The Ideal Gas Law is a fundamental principle in chemistry that helps us understand the behavior of gases under different conditions. It is represented by the equation: \[ PV = nRT \]

• P stands for the pressure of the gas.
• V is the volume of the gas.
• n is the number of moles of the gas.
• R is the ideal gas constant, approximately 0.0821 L⋅atm/mol⋅K.
• T is the temperature of the gas in Kelvin.

This equation allows us to calculate any one of these properties if the other three are known.
In the exercise, we used the Ideal Gas Law to determine the pressure that the oxygen in the tank must have under given conditions. First, it was essential to convert the temperature from Celsius to Kelvin, as this is the standard unit used in the Ideal Gas Law. By rearranging the formula to solve for pressure \( P \), we could determine how much the pressure of the oxygen needed to be to facilitate the complete consumption of hydrazine in the reaction.

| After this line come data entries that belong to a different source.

/-! VIT.KSRC (17_vitrine_security.md, R451) -/
/-- [25:0], RW. -/
def VIT_KSRC_OFFSET : Loc := ⟨0x0530000C, 0, 26⟩

/-! VIT.KATTR (17_vitrine_security.md, R451) -/
/-- [1:0], RO. -/
def VIT_KATTR_STATE : Loc := ⟨0x05300010, 0, 2⟩
/-- [3:2], RW. -/
def VIT_KATTR_KIND : Loc := ⟨0x05300010, 2, 2⟩
/-- [10:4], RW. -/
def VIT_KATTR_USE : Loc := ⟨0x05300010, 4, 7⟩
/-- [14:11], RW. -/
def VIT_KATTR_WORLD : Loc := ⟨0x05300010, 11, 4⟩
/-- [21:15], RW. -/
def VIT_KATTR_STN : Loc := ⟨0x05300010, 15, 7⟩
/-- [26:22], RW. -/
def VIT_KATTR_LC : Loc := ⟨0x05300010, 22, 5⟩
/-- [27], RW. -/
def VIT_KATTR_PERSIST : Loc := ⟨0x05300010, 27, 1⟩
/-- [28], RW. -/
def VIT_KATTR_ONCE : Loc := ⟨0x05300010, 28, 1⟩

/-! VIT.AU_CMD (17_vitrine_security.md, R451) -/
/-- [1:0], WO. -/
def VIT_AU_CMD_OP (q : Nat) : Loc := ⟨perRequester q + 0x05300020, 0, 2⟩
/-- [11:2], WO. -/
def VIT_AU_CMD_BIND (q : Nat) : Loc := ⟨perRequester q + 0x05300020, 2, 10⟩
/-- [23:12], WO. -/
def VIT_AU_CMD_LEN (q : Nat) : Loc := ⟨perRequester q + 0x05300020, 12, 12⟩

/-! VIT.AU_STAT (17_vitrine_security.md, R451) -/
/-- [1:0], RO. -/
def VIT_AU_STAT_STATE (q : Nat) : Loc := ⟨perRequester q + 0x05300024, 0, 2⟩
/-- [5:2], RO. -/
def VIT_AU_STAT_RES (q : Nat) : Loc := ⟨perRequester q + 0x05300024, 2, 4⟩
/-- [17:6], RO. -/
def VIT_AU_STAT_OUTLEN (q : Nat) : Loc := ⟨perRequester q + 0x05300024, 6, 12⟩

/-! VIT.AU_BUF (17_vitrine_security.md, R451) -/
/-- [25:0], RW. -/
def VIT_AU_BUF_OFFSET (q : Nat) : Loc := ⟨perRequester q + 0x05300028, 0, 26⟩

/-! VIT.AU_FV (17_vitrine_security.md, R451) -/
/-- [63:0], RO. -/
def VIT_AU_FV_FV (q : Nat) : Loc := ⟨perRequester q + 0x05300030, 0, 64⟩

/-! VIT.SLOT[i], i = 0–255 (17_vitrine_security.md, R451) -/
/-- [1:0], RO. -/
def VIT_SLOT_STATE (i : Nat) : Loc := ⟨0x05301000 + 0x4 * (i % 256), 0, 2⟩
/-- [3:2], RO. -/
def VIT_SLOT_KIND (i : Nat) : Loc := ⟨0x05301000 + 0x4 * (i % 256), 2, 2⟩
/-- [10:4], RO. -/
def VIT_SLOT_USE (i : Nat) : Loc := ⟨0x05301000 + 0x4 * (i % 256), 4, 7⟩
/-- [14:11], RO. -/
def VIT_SLOT_WORLD (i : Nat) : Loc := ⟨0x05301000 + 0x4 * (i % 256), 11, 4⟩
/-- [21:15], RO. -/
def VIT_SLOT_STN (i : Nat) : Loc := ⟨0x05301000 + 0x4 * (i % 256), 15, 7⟩
/-- [26:22], RO. -/
def VIT_SLOT_LC (i : Nat) : Loc := ⟨0x05301000 + 0x4 * (i % 256), 22, 5⟩
/-- [27], RO. -/
def VIT_SLOT_PERSIST (i : Nat) : Loc := ⟨0x05301000 + 0x4 * (i % 256), 27, 1⟩
/-- [28], RO. -/
def VIT_SLOT_ONCE (i : Nat) : Loc := ⟨0x05301000 + 0x4 * (i % 256), 28, 1⟩

/-! VIT.BIND0[b], b = 0–1023 (17_vitrine_security.md, R451) -/
/-- [0], RO. -/
def VIT_BIND0_VALID (b : Nat) : Loc := ⟨0x05302000 + 0x10 * (b % 1024), 0, 1⟩
/-- [1], RO. -/
def VIT_BIND0_DIR (b : Nat) : Loc := ⟨0x05302000 + 0x10 * (b % 1024), 1, 1⟩
/-- [3:2], RO. -/
def VIT_BIND0_ALG (b : Nat) : Loc := ⟨0x05302000 + 0x10 * (b % 1024), 2, 2⟩
/-- [11:4], RO. -/
def VIT_BIND0_SLOT (b : Nat) : Loc := ⟨0x05302000 + 0x10 * (b % 1024), 4, 8⟩
/-- [15:12], RO. -/
def VIT_BIND0_MACLEN_M1 (b : Nat) : Loc := ⟨0x05302000 + 0x10 * (b % 1024), 12, 4⟩
/-- [19:16], RO. -/
def VIT_BIND0_FVLEN (b : Nat) : Loc := ⟨0x05302000 + 0x10 * (b % 1024), 16, 4⟩
/-- [26:20], RO. -/
def VIT_BIND0_OWNER (b : Nat) : Loc := ⟨0x05302000 + 0x10 * (b % 1024), 20, 7⟩

/-! VIT.BIND1[b] (17_vitrine_security.md, R451) -/
/-- [28:0], RO. -/
def VIT_BIND1_ID (b : Nat) : Loc := ⟨0x05302004 + 0x10 * (b % 1024), 0, 29⟩
/-- [29], RO. -/
def VIT_BIND1_IDE (b : Nat) : Loc := ⟨0x05302004 + 0x10 * (b % 1024), 29, 1⟩

/-! VIT.BIND2[b] (17_vitrine_security.md, R451) -/
/-- [31:0], RO. -/
def VIT_BIND2_W (b : Nat) : Loc := ⟨0x05302008 + 0x10 * (b % 1024), 0, 32⟩

/-! VAULT.STAT (17_vitrine_security.md, R451) -/
/-- [0], RO. -/
def VAULT_STAT_TAMPER : Loc := ⟨0x05601000, 0, 1⟩
/-- [1], RO. -/
def VAULT_STAT_RAMVALID : Loc := ⟨0x05601000, 1, 1⟩

/-! VAULT.TAMPER_CFG (17_vitrine_security.md, R451) -/
/-- [0], RWL. -/
def VAULT_TAMPER_CFG_EN : Loc := ⟨0x05601004, 0, 1⟩
/-- [1], RWL. -/
def VAULT_TAMPER_CFG_POL : Loc := ⟨0x05601004, 1, 1⟩
/-- [2], RWL. -/
def VAULT_TAMPER_CFG_ZERO : Loc := ⟨0x05601004, 2, 1⟩

/-! VAULT.MRAM (17_vitrine_security.md, R451) -/
/-- [15:0], RO. -/
def VAULT_MRAM_MIG : Loc := ⟨0x05601008, 0, 16⟩
/-- [25:16], RO. -/
def VAULT_MRAM_SPARES : Loc := ⟨0x05601008, 16, 10⟩

/-! VAULT.MC_CMD (17_vitrine_security.md, R451) -/
/-- [1:0], WO. -/
def VAULT_MC_CMD_CMD : Loc := ⟨0x0560100C, 0, 2⟩
/-- [7:2], WO. -/
def VAULT_MC_CMD_MC : Loc := ⟨0x0560100C, 2, 6⟩

/-! VAULT.MC_ARG (17_vitrine_security.md, R451) -/
/-- [55:0], RW. -/
def VAULT_MC_ARG_VALUE : Loc := ⟨0x05601010, 0, 56⟩

/-! VAULT.TLOG_CFG (17_vitrine_security.md, R451) -/
/-- [5:0], RO. -/
def VAULT_TLOG_CFG_APPEND : Loc := ⟨0x05601018, 0, 6⟩
/-- [6], RO. -/
def VAULT_TLOG_CFG_APP_EN : Loc := ⟨0x05601018, 6, 1⟩

/-! VAULT.TLOG_APP (17_vitrine_security.md, R451) -/
/-- [63:0], WO. -/
def VAULT_TLOG_APP_DATA : Loc := ⟨0x05601020, 0, 64⟩

/-! VAULT.MC[k], k = 0–63 (17_vitrine_security.md, R451) -/
/-- [55:0], RO. -/
def VAULT_MC_VALUE (k : Nat) : Loc := ⟨0x05601100 + 0x8 * (k % 64), 0, 56⟩
/-- [62:56], RO. -/
def VAULT_MC_OWNER (k : Nat) : Loc := ⟨0x05601100 + 0x8 * (k % 64), 56, 7⟩
/-- [63], RO. -/
def VAULT_MC_RDONLY (k : Nat) : Loc := ⟨0x05601100 + 0x8 * (k % 64), 63, 1⟩

/-! VAULT.FV[b], b = 0–1023 (17_vitrine_security.md, R451) -/
/-- [55:0], RO. -/
def VAULT_FV_VALUE (b : Nat) : Loc := ⟨0x05603000 + 0x8 * (b % 1024), 0, 56⟩
/-- [62:56], RO. -/
def VAULT_FV_OWNER (b : Nat) : Loc := ⟨0x05603000 + 0x8 * (b % 1024), 56, 7⟩
/-- [63], RO. -/
def VAULT_FV_RDONLY (b : Nat) : Loc := ⟨0x05603000 + 0x8 * (b % 1024), 63, 1⟩

/-! Tamper-log entry j, j = 0–4095 (17_vitrine_security.md, R451) -/
/-- [31:0], word w. -/
def VAULT_TLOG_W (j w : Nat) : Loc := ⟨0x05681000 + 0x20 * (j % 4096) + 4 * (w % 8), 0, 32⟩

/-! UPD.CTRL (18_update_recovery.md, R472) -/
/-- [3:0], WO. -/
def UPD_CTRL_CMD : Loc := ⟨0x05700000, 0, 4⟩
/-- [11:4], WO. -/
def UPD_CTRL_ARG : Loc := ⟨0x05700000, 4, 8⟩

/-! UPD.STAT (18_update_recovery.md, R472) -/
/-- [2:0], RO. -/
def UPD_STAT_STATE : Loc := ⟨0x05700004, 0, 3⟩
/-- [3], RO. -/
def UPD_STAT_PREP : Loc := ⟨0x05700004, 3, 1⟩
/-- [4], RO. -/
def UPD_STAT_BUSY : Loc := ⟨0x05700004, 4, 1⟩
/-- [5], W1C. -/
def UPD_STAT_CMDERR : Loc := ⟨0x05700004, 5, 1⟩
/-- [9:6], RO. -/
def UPD_STAT_RESULT : Loc := ⟨0x05700004, 6, 4⟩
/-- [13:10], RO. -/
def UPD_STAT_TRIES : Loc := ⟨0x05700004, 10, 4⟩
/-- [14], RO. -/
def UPD_STAT_IMAGO : Loc := ⟨0x05700004, 14, 1⟩
/-- [15], RO. -/
def UPD_STAT_IMAGO_VALID : Loc := ⟨0x05700004, 15, 1⟩
/-- [16], RO. -/
def UPD_STAT_RAMORNY : Loc := ⟨0x05700004, 16, 1⟩

/-! UPD.SRC (18_update_recovery.md, R472) -/
/-- [25:3], RW. -/
def UPD_SRC_OFFSET : Loc := ⟨0x05700008, 3, 23⟩

/-! UPD.CFG (18_update_recovery.md, R472) -/
/-- [15:0], RWL. -/
def UPD_CFG_TRIAL_S : Loc := ⟨0x0570000C, 0, 16⟩
/-- [19:16], RWL. -/
def UPD_CFG_MAXTRY : Loc := ⟨0x0570000C, 16, 4⟩
/-- [27:20], RWL. -/
def UPD_CFG_CHRY_MS : Loc := ⟨0x0570000C, 20, 8⟩

/-! UPD.VER_IMAGO (18_update_recovery.md, R472) -/
/-- [31:0], RO. -/
def UPD_VER_IMAGO_VERSION : Loc := ⟨0x05700010, 0, 32⟩

/-! UPD.VER_STAGED (18_update_recovery.md, R472) -/
/-- [31:0], RO. -/
def UPD_VER_STAGED_VERSION : Loc := ⟨0x05700014, 0, 32⟩

/-! UPD.HO_LAT (18_update_recovery.md, R472) -/
/-- [31:0], RO. -/
def UPD_HO_LAT_US : Loc := ⟨0x05700018, 0, 32⟩

/-! UPD.MAP[0..7] (18_update_recovery.md, R472) -/
/-- [31:0], RO. -/
def UPD_MAP_BITS (k : Nat) : Loc := ⟨0x05700020 + 4 * (k % 8), 0, 32⟩

/-! UPD.FORCED[0..1] (18_update_recovery.md, R472) -/
/-- [31:0], RC. -/
def UPD_FORCED_BITS (k : Nat) : Loc := ⟨0x05700040 + 4 * (k % 2), 0, 32⟩

/-! CON.STAT (19_constellation.md, R487) -/
/-- [2:0], RO. -/
def CON_STAT_SELF : Loc := ⟨0x05800000, 0, 3⟩
/-- [3], RO. -/
def CON_STAT_MEMBER : Loc := ⟨0x05800000, 3, 1⟩
/-- [4], RO. -/
def CON_STAT_FENCED : Loc := ⟨0x05800000, 4, 1⟩
/-- [5], RO. -/
def CON_STAT_THETA_OK : Loc := ⟨0x05800000, 5, 1⟩
/-- [13:6], RO. -/
def CON_STAT_AGREED : Loc := ⟨0x05800000, 6, 8⟩

/-! CON.CFG (19_constellation.md, R487) -/
/-- [2:0], RO. -/
def CON_CFG_TREF : Loc := ⟨0x05800004, 0, 3⟩
/-- [12:3], RO. -/
def CON_CFG_PERIOD : Loc := ⟨0x05800004, 3, 10⟩

/-! CON.THR (19_constellation.md, R487) -/
/-- [30:0], RO. -/
def CON_THR_NS : Loc := ⟨0x05800008, 0, 31⟩

/-! CON.AHOR (19_constellation.md, R487) -/
/-- [26:0], RO. -/
def CON_AHOR_NS : Loc := ⟨0x0580000C, 0, 27⟩

/-! CON.THETA (19_constellation.md, R487) -/
/-- [63:0], RO. -/
def CON_THETA_NS : Loc := ⟨0x05800010, 0, 64⟩

/-! CON.DIS (19_constellation.md, R487) -/
/-- [2:0], RO. -/
def CON_DIS_I : Loc := ⟨0x05800018, 0, 3⟩
/-- [5:3], RO. -/
def CON_DIS_J : Loc := ⟨0x05800018, 3, 3⟩
/-- [8:6], RO. -/
def CON_DIS_KIND : Loc := ⟨0x05800018, 6, 3⟩
/-- [9], RO. -/
def CON_DIS_NOTICE : Loc := ⟨0x05800018, 9, 1⟩
/-- [31], W1C. -/
def CON_DIS_VALID : Loc := ⟨0x05800018, 31, 1⟩

/-! CON.DIS_T (19_constellation.md, R487) -/
/-- [31:0], RO. -/
def CON_DIS_T_NS : Loc := ⟨0x05800020, 0, 32⟩
/-- [63:32], RO. -/
def CON_DIS_T_SEC : Loc := ⟨0x05800020, 32, 32⟩

/-! CON.CD[0..7] (19_constellation.md, R487) -/
/-- [31:0], RO. -/
def CON_CD_D (k : Nat) : Loc := ⟨0x05800040 + 4 * (k % 8), 0, 32⟩

/-! CON.PEER_CFG[m], m = 0–7 (19_constellation.md, R487) -/
/-- [0], RO. -/
def CON_PEER_CFG_DECL (m : Nat) : Loc := ⟨0x05800100 + 0x10 * (m % 8), 0, 1⟩
/-- [6:1], RO. -/
def CON_PEER_CFG_STREAM (m : Nat) : Loc := ⟨0x05800100 + 0x10 * (m % 8), 1, 6⟩
/-- [9:7], RO. -/
def CON_PEER_CFG_HOPS (m : Nat) : Loc := ⟨0x05800100 + 0x10 * (m % 8), 7, 3⟩

/-! CON.PEER_STAT[m] (19_constellation.md, R487) -/
/-- [0], RO. -/
def CON_PEER_STAT_AGREED (m : Nat) : Loc := ⟨0x05800104 + 0x10 * (m % 8), 0, 1⟩
/-- [3:1], RO. -/
def CON_PEER_STAT_KIND (m : Nat) : Loc := ⟨0x05800104 + 0x10 * (m % 8), 1, 3⟩
/-- [4], RO. -/
def CON_PEER_STAT_PFENCED (m : Nat) : Loc := ⟨0x05800104 + 0x10 * (m % 8), 4, 1⟩

/-! CON.PEER_OFF[m] (19_constellation.md, R487) -/
/-- [31:0], RO. -/
def CON_PEER_OFF_NS (m : Nat) : Loc := ⟨0x05800108 + 0x10 * (m % 8), 0, 32⟩

/-! CON.PEER_CNT[m] (19_constellation.md, R487) -/
/-- [15:0], RC. -/
def CON_PEER_CNT_XDROP (m : Nat) : Loc := ⟨0x0580010C + 0x10 * (m % 8), 0, 16⟩
/-- [31:16], RC. -/
def CON_PEER_CNT_LOST (m : Nat) : Loc := ⟨0x0580010C + 0x10 * (m % 8), 16, 16⟩

/-! CON.PEER_SKIP[m], m = 0–7 (19_constellation.md, R487) -/
/-- [15:0], RC. -/
def CON_PEER_SKIP_SKIP (m : Nat) : Loc := ⟨0x05800180 + 0x4 * (m % 8), 0, 16⟩

/-! CHIP.ID (20_address_map.md, R496) -/
/-- [7:0], RO. -/
def CHIP_ID_VARIANT : Loc := ⟨0x00000000, 0, 8⟩
/-- [15:8], RO. -/
def CHIP_ID_STEP : Loc := ⟨0x00000000, 8, 8⟩
/-- [31:16], RO. -/
def CHIP_ID_PART : Loc := ⟨0x00000000, 16, 16⟩

/-! CHIP.UID (20_address_map.md, R496) -/
/-- [63:0], RO. -/
def CHIP_UID_UID : Loc := ⟨0x00000008, 0, 64⟩

/-! CHIP.READY (20_address_map.md, R496) -/
/-- [0], RO. -/
def CHIP_READY_WATCH : Loc := ⟨0x00000010, 0, 1⟩
/-- [1], RO. -/
def CHIP_READY_VAULT : Loc := ⟨0x00000010, 1, 1⟩
/-- [2], RO. -/
def CHIP_READY_CUR : Loc := ⟨0x00000010, 2, 1⟩
/-- [3], RO. -/
def CHIP_READY_LEDG : Loc := ⟨0x00000010, 3, 1⟩
/-- [4], RO. -/
def CHIP_READY_TIME : Loc := ⟨0x00000010, 4, 1⟩
/-- [5], RO. -/
def CHIP_READY_VIT : Loc := ⟨0x00000010, 5, 1⟩
/-- [6], RO. -/
def CHIP_READY_PCIE : Loc := ⟨0x00000010, 6, 1⟩
/-- [7], RO. -/
def CHIP_READY_SVC : Loc := ⟨0x00000010, 7, 1⟩
/-- [11:8], RO. -/
def CHIP_READY_HALL : Loc := ⟨0x00000010, 8, 4⟩
/-- [12], RO. -/
def CHIP_READY_IMG : Loc := ⟨0x00000010, 12, 1⟩
/-- [13], RO. -/
def CHIP_READY_CAT : Loc := ⟨0x00000010, 13, 1⟩
/-- [14], RO. -/
def CHIP_READY_MOP : Loc := ⟨0x00000010, 14, 1⟩
/-- [15], RO. -/
def CHIP_READY_GW : Loc := ⟨0x00000010, 15, 1⟩
/-- [16], RO. -/
def CHIP_READY_LINE0 : Loc := ⟨0x00000010, 16, 1⟩
/-- [17], RO. -/
def CHIP_READY_LINE1 : Loc := ⟨0x00000010, 17, 1⟩
/-- [18], RO. -/
def CHIP_READY_OBS : Loc := ⟨0x00000010, 18, 1⟩
/-- [19], RO. -/
def CHIP_READY_SPNA : Loc := ⟨0x00000010, 19, 1⟩
/-- [20], RO. -/
def CHIP_READY_SPNB : Loc := ⟨0x00000010, 20, 1⟩
/-- [21], RO. -/
def CHIP_READY_UPD : Loc := ⟨0x00000010, 21, 1⟩
/-- [22], RO. -/
def CHIP_READY_CON : Loc := ⟨0x00000010, 22, 1⟩
/-- [23], RO. -/
def CHIP_READY_RGN : Loc := ⟨0x00000010, 23, 1⟩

Chemical reactions involve the transformation of reactants into products as per a balanced chemical equation. In our given exercise, hydrazine (\(\mathrm{N}_2\mathrm{H}_4\)) reacts with oxygen (\(\mathrm{O}_2\)) to produce nitrogen (\(\mathrm{N}_2\)) and water (\(\mathrm{H}_2\mathrm{O}\)). This particular reaction is a combustion reaction, a type that typically involves a substance reacting with oxygen.
Balancing chemical equations ensure that the mass and number of atoms are conserved throughout the reaction. In this case, one mole of hydrazine reacts with one mole of oxygen to produce one mole of nitrogen and two moles of water. By understanding the stoichiometry of the reaction, we can predict the amounts of products formed from given quantities of reactants, and vice versa. This concept was crucial in the problem, as it enabled us to calculate the moles of oxygen needed to completely react with a specific amount of hydrazine.

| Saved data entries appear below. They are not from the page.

/-- The hall offset of a slot's buffer. -/
def State.bufOf (s : State) (k : Nat) : Nat := s.get (MOP_DESC_BUF k) * 8

/-- Set the hall offset of a slot's buffer. -/
def State.setBuf (s : State) (k a : Nat) : State := s.set (MOP_DESC_BUF k) (a / 8)

/-- The stored frame of a slot: its descriptor words and the bytes at its buffer. -/
def State.slotFrame (s : State) (k : Nat) : Frame :=
  let len := s.get (MOP_DESC_LEN k)
  let rmt := s.flag (MOP_DESC_RMT k)
  { fmt := s.get (MOP_DESC_FMT k), id := s.get (MOP_DESC_ID k), ide := s.flag (MOP_DESC_IDE k), rmt,
    brs := s.flag (MOP_DESC_BRS k), esi := s.flag (MOP_DESC_ESI k), sec := s.flag (MOP_DESC_SEC k),
    sdt := s.get (MOP_DESC_SDT k), vcid := s.get (MOP_DESC_VCID k), af := s.get (MOP_DESC_AF k), len,
    data := if rmt then [] else s.bytes (s.bufOf k) len }

/-- Write words 1 to 3 of a slot from a frame. -/
def State.setSlotFrame (s : State) (k : Nat) (f : Frame) : State :=
  ((s.setWord (MOP_DESC_W k 1).addr (frameWord1 f)).setWord (MOP_DESC_W k 2).addr (frameWord2 f)).setWord
    (MOP_DESC_W k 3).addr (BitVec.ofNat 32 f.af)

/-- The instant that words 6 and 7 hold, as the low 32 bits of NSO (R325). -/
def State.slotStamp32 (s : State) (k : Nat) : Nat :=
  (s.get (MOP_DESC_W k 7) * 1000000000 + s.get (MOP_DESC_W k 6)) % 2 ^ 32

/-- Slots of pool `p` in state FREE. -/
def State.freeSlots (s : State) (p : Nat) : Nat :=
  ((s.poolSlots p).filter fun k => s.get (MOP_DESC_STATE k) = slotFree).length

/-- A slot enters a state: MOP.POOL_STAT.FREE and MOP.PORTQ.NQ follow (R163). -/
def State.setSlotState (s : State) (k st : Nat) : State :=
  let old := s.get (MOP_DESC_STATE k)
  let s := s.set (MOP_DESC_STATE k) st
  match s.poolOf k with
  | none => s
  | some p =>
    let s := s.set (MOP_POOL_STAT_FREE p) (min (s.freeSlots p) 65535)
    let n := s.get (MOP_POOL_CFG1_PORT p)
    let was := old = slotQueued || old = slotArb
    let is := st = slotQueued || st = slotArb
    if is && !was then s.inc (MOP_PORTQ_NQ n)
    else if was && !is then s.set (MOP_PORTQ_NQ n) (s.get (MOP_PORTQ_NQ n) - 1)
    else s

/-! ## Frame-store buffers (R159, R160, R181) -/

/-- The first hall offset of frame-store pool `f`. -/
def State.fspBase (s : State) (f : Nat) : Nat := s.get (MOP_FSP_BASE_BASE f) * 2048

/-- A buffer of frame-store pool `f` is LARGE when it lies before the SMALL buffers (R160). -/
def State.isLargeBuf (s : State) (f a : Nat) : Bool := a < s.fspBase f + s.get (MOP_FSP_CNT_NLARGE f) * 2048

/-- The free SMALL and LARGE buffers of a frame-store pool. -/
def State.freeBufs (s : State) (f : Nat) : List Nat × List Nat := smapFind (fun _ => ([], [])) s.store.free f

/-- Set the free buffers of a frame-store pool; MOP.FSP_FREE and MOP.FSP_LOW follow. -/
def State.setFreeBufs (s : State) (f : Nat) (b : List Nat × List Nat) : State :=
  let s := { s with store := { s.store with free := smapPut (fun _ => ([], [])) s.store.free f b } }
  let s := (s.set (MOP_FSP_FREE_SMALL f) b.1.length).set (MOP_FSP_FREE_LARGE f) b.2.length
  let s := s.set (MOP_FSP_LOW_SMALL f) (min (s.get (MOP_FSP_LOW_SMALL f)) b.1.length)
  s.set (MOP_FSP_LOW_LARGE f) (min (s.get (MOP_FSP_LOW_LARGE f)) b.2.length)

Mole calculations allow us to shift from thinking about substances in terms of grams to thinking about them in terms of particles. The mole is a fundamental unit in chemistry, representing \(6.022 \times 10^{23}\) particles of a substance.

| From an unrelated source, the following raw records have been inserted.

-- ==== Sys2Proof/Config.lean ====
section
/-! DEFINITION. What one part fixes and the spec does not state: the device root of the fuses, random numbers, and values
and layouts that the spec leaves open. Nothing can see a value of any of them. -/

namespace Sys2Proof.Config

/-- The device root DR of the fuses (R428). -/
opaque deviceRoot : BitVec 256

/-- The n-th number of the device's random source (R338, R424). -/
opaque random64 : Nat → BitVec 64

/-- The label and the context of DERIVE that lie at a hall offset: R434 gives their place and no layout. -/
opaque labelContext : Nat → List Host.Cell → List Byte × List Byte

/-- The gain that wingprint feature k declares (R129): the manual names the gain and no field that holds it. -/
opaque featureGain : Nat → Nat

/-- The value of feature k of a window without an occurrence of it: R132 divides by a count of 0 there. -/
opaque emptyFeature : Nat → BitVec 16

/-- The MAC of the n-th AUTH beacon of a port whose key is refused (R433): no rule states what it carries. -/
opaque unkeyedMac : Nat → Nat → BitVec 64

/-- mtval of a breakpoint exception at a pc: the Privileged ISA lets it be 0 or the address, and R271 chooses neither. -/
opaque breakTval : BitVec 32 → BitVec 32

/-- The choice among the lines that a full L1 or L2 set may replace: R285 and R296 give no replacement rule. -/
opaque victim : Nat → Nat

/-- One declaration of a section of a structure image. The spec defines an image down to its sections and gives their
content no layout, so this is how the model holds what a section declares, in the order in which it lists it:

* `num`: the number of what is declared (station, port, pool, frame-store pool, table, route, unit, ring, region,
  member, guard output, stream, binding), and `ports`: the ports that it concerns;
* `vals`: the register fields it gives, as offset, mask and value;
* `kind`: in POOLS 0 a pool and 1 a frame-store pool; in ROUTES 0 a route and 1 a tunnel stream; in CATALOGUE 0 a table and 1 a port's binding; in LEDGER 0 a ring; in
  CURATOR 1 a guard output in use; in POWER 0 a region; in SPINE 1 a stream; in SECURITY 0 a binding and 1 the key handle of
  a port's beacon (in `aux`); in CONSTELLATION 0 a member;
* `aux`: in STATIONS the clusters; in PORTS the segment (ports of one segment have one number); in ROUTES the leg numbers; in TIME the default increment; in
  CONSTELLATION the first 64 bits of the member's identity; in DEVICE the power budget and the declared load in mW, the
  ambient in °C + 100, and further required sections; in POWER, kind 1, the driver loads of the two Line dies in mW;
* `regions`: in STATIONS the protection regions, as first and last hall offset;
* `exact`, `ordered`: in CATALOGUE the entries of a table, eight words each;
* `raw`: the bytes of the declaration. -/
structure Decl where
  num : Nat := 0
  ports : List Nat := []
  vals : List (Nat × Word × Word) := []
  kind : Nat := 0
  aux : List Nat := []
  regions : List (Nat × Nat) := []
  exact : List (List Word) := []
  ordered : List (List Word) := []
  raw : List Byte := []
  deriving DecidableEq, Repr

/-- What a section of a type declares: the spec gives the content of sections no byte layout. -/
opaque sectionDecls : Nat → List Byte → List Decl

/-- Features that an image enables and a life-cycle state forbids (reason code 0x0706), as section type and entry index: no
rule names one. -/
opaque forbiddenFeatures : Nat → List Byte → List (Nat × Nat)

end Sys2Proof.Config
end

In the context of the exercise, we started by calculating the number of moles of hydrazine. By employing its molar mass (32.05 g/mol), we converted the mass of hydrazine (1.00 kg or 1000 g) into moles:\[ \text{Moles of } \mathrm{N}_2\mathrm{H}_4 = \frac{1000\, \text{g}}{32.05\, \text{g/mol}} \approx 31.2\, \text{mol} \]This result was then used in conjunction with the balanced chemical equation to determine the moles of oxygen needed. Mole calculations are essential in stoichiometry, providing a bridge between the macroscopic world we can observe and measure and the microscopic world of molecules and atoms.